Кайл протянул бокал.
– За твой день рождения, Джес.
– Спасибо.
Она сделала глоток, а ее взгляд задержался на его губах, на кадыке, который дрогнул, на украшенных татуировками пальцах, когда они ослабили пару пуговиц воротника.
– Чем ты занималась до того, как вышла замуж? – последовал новый вопрос.
– Играла на скрипке.
Джес опустила взгляд. Если он так интересуется ее жизнью, то значит ли это, что она нравится ему?
– Почему скрипка? Это инструмент, на котором играют черти, а ты настоящий ангел.
– Я была не так хороша, чтобы приходить во сне к Тартини, и играть ему сонаты.

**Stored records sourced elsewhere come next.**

/-- A claim in CLAIM given up with nothing counted: the engine IDLE, the line's own fields clear, no record IN_CALL, and
every record but for its state as it was (R102). -/
structure State.GivenUp (old : LineId) (before after : State) : Prop where
  call : after.call = CallEngine.idle
  own : (after.entry old).own = false
  noneInCall : after.queue.NoneInCall
  records : after.queue.records.map Record.still = before.queue.records.map Record.still
  failures : (after.entry old).failures = (before.entry old).failures
  release : ∀ reason, after.rbc.owes (.release old reason) = true → before.rbc.owes (.release old reason) = true

/-- The call engine at HANGUP entry with an outcome: every output released, its timers removed, the hold running (R139
parts 1 and 5). -/
def CallEngine.hungUp (o : CallOutcome) (c : CallEngine) : CallEngine :=
  { c with
    state := .hangup, outcome := some o, timer := some .hold, lineLost := false, digits := [], block := []
    hook := Four.const false, seize := Four.const false }

/-- The markers that no hang-up on line k owes: all but its RELEASE, and the OFFER, the OUTCOME and the STATE that the end of
the step or the accounting may bring. -/
def Marker.beyondHangUp (k : LineId) : Marker → Bool
  | .release j _ => decide (j ≠ k)
  | .claim _ _ _ => true
  | .object _ => true
  | .accept _ _ _ => true
  | .carry _ _ => true
  | .offer _ _ => false
  | .outcome _ _ _ => false
  | .state => false

/-- What the trouble flag of an entry is recomputed to: wired, and F at the threshold or the dead flag set (R70). -/
def Entry.Troubled (threshold : Nat) (e : Entry) : Prop := e.wired = true ∧ (threshold ≤ e.failures ∨ e.dead = true)

/-- Every trouble flag is what F and the dead flag make it (R70). -/
def State.FlagsRight (s : State) : Prop :=
  ∀ j, (s.entry j).trouble = true ↔ (s.entry j).Troubled s.loader.settings.lineThreshold

/-- No record IN_CALL has another WAITING or IN_CALL record of its report to be joined with as the call ends (R25). -/
def AlertQueue.NoJoinDue (q : AlertQueue) : Prop :=
  ∀ x ∈ q.records, x.state = .inCall → 3 ≤ x.cls → ∀ w ∈ q.records, w ≠ x → w.state = .waiting ∨ w.state = .inCall →
    x.sameReport w = false

/-- A queue is another but for its records' states, which the choice of a call and the making of an offer change. -/
structure AlertQueue.SameButStates (q p : AlertQueue) : Prop where
  rest : { q with records := p.records } = p
  records : q.records.map Record.still = p.records.map Record.still

/-- The queue as a call ends with an outcome, where no join is due: every record IN_CALL is WAITING; after a line-caused
failure the lead is held back 5 s; attempts, number index and not-before are else as they were (R51, R139, R141). -/
def State.queueAtEnd (o : CallOutcome) (s : State) : AlertQueue :=
  { s.queue with records := s.queue.records.map fun x => { x with
      state := if x.state = .inCall then .waiting else x.state
      notBefore := if o.kind = .lineCaused ∧ s.call.lead = some x.order then s.time + 5 else x.notBefore } }

/-- A station that has hung up on line k with an outcome: HANGUP with every output released, the detector's class NONE, no
record IN_CALL, the RELEASE owed outside solo mode and none in it, F and the trouble flags, the line's NEW event where it
comes into trouble, the records as the outcome leaves them, and nothing else of the station touched (R9, R68, R70, R113,
R139 to R142). What a centre-caused failure counts against its record is left to its own statement. -/
structure State.HungUp (k : LineId) (o : CallOutcome) (before after : State) : Prop where
  call : after.call = before.call.hungUp o
  tone : after.tone = { before.tone with cls := .none }
  noneInCall : after.queue.NoneInCall
  released : before.solo = false → after.rbc.owes (.release k o.reason) = true
  /-- in solo mode no RELEASE is owed that was not (R113) -/
  soloRelease : before.solo = true → ∀ reason, after.rbc.owes (.release k reason) = true →
    before.rbc.owes (.release k reason) = true
  failures : (after.entry k).failures =
    if o.kind = .lineCaused then min 7 ((before.entry k).failures + 1) else (before.entry k).failures
  /-- every entry else as it was, but for its trouble flag -/
  entries : ∀ j, { after.entry j with failures := (before.entry j).failures, trouble := (before.entry j).trouble }
    = before.entry j
  otherLines : ∀ j, j ≠ k → (after.entry j).failures = (before.entry j).failures
  trouble : after.FlagsRight
  /-- where no flag changes, no event: the records are as the outcome leaves them -/
  quiet : before.queue.Sound → before.queue.NoJoinDue → o.kind ≠ .centreCaused →
    (∀ j, (after.entry j).trouble = (before.entry j).trouble) → after.queue.SameButStates (before.queueAtEnd o)
  /-- where the line comes into trouble and no other flag changes, its NEW event is admitted to that queue (R9) -/
  told : before.queue.Sound → before.queue.NoJoinDue → o.kind ≠ .centreCaused → before.loader.configFault = false →
    (before.entry k).trouble = false → (after.entry k).trouble = true →
    (∀ j, j ≠ k → (after.entry j).trouble = (before.entry j).trouble) →
    after.queue.SameButStates ((before.queueAtEnd o).admitEvent before.time ⟨90 + k.index, .line, .new, 4⟩)
  /-- no OUTCOME but that of a carried record at M (R37) -/
  outcomes : o.kind ≠ .centreCaused →
    after.carry.outcomes.map OutcomeEntry.still = before.carry.outcomes.map OutcomeEntry.still
  allDead : after.view.allDead = before.view.allDead
  clock : after.clock = before.clock
  loader : after.loader = before.loader
  time : after.time = before.time
  zone : after.zone = before.zone
  pending : after.pending = before.pending
  wire : { after.rbc with slots := before.rbc.slots, owed := before.rbc.owed } = before.rbc
  clash : after.ind.addressClash = before.ind.addressClash
  freshMark : after.ind.freshMark = before.ind.freshMark
  spacing : after.ind.spacing = before.ind.spacing
  /-- no frame of another kind or line is newly owed -/
  noMore : ∀ m, m.beyondHangUp k = true → after.toSend m ≤ before.toSend m

end Sys2Proof.Machine
end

Джес улыбнулась, и словила себя на мысли, что чувствует себя немного увереннее, раз способна шутить в присутствии мэра.
– Я не верю, что человек, который способен на такую любовь, может делать что-то вполсилы. Это ведь не про тебя, Джес. Ты максималистка. Что же заставило тебя бросить играть? Муж был против?
– Мне пришлось оставить оркестр и переехать. Вначале мы жили в Миссури, а потом Тим рассказал мне о Самбервилле. Было очень интересно стать частью того, что только появляется на свет, воссоздается по кирпичику. Везде где я жила до этого, уже была своя история, созданная за много веков до нас.
– Совсем недавно, ты говорила, что хотела уехать отсюда. Легко предположить, что город стал тебе ненавистным, – мэр взял бутылку и добавил мареновой жидкости в бокалы.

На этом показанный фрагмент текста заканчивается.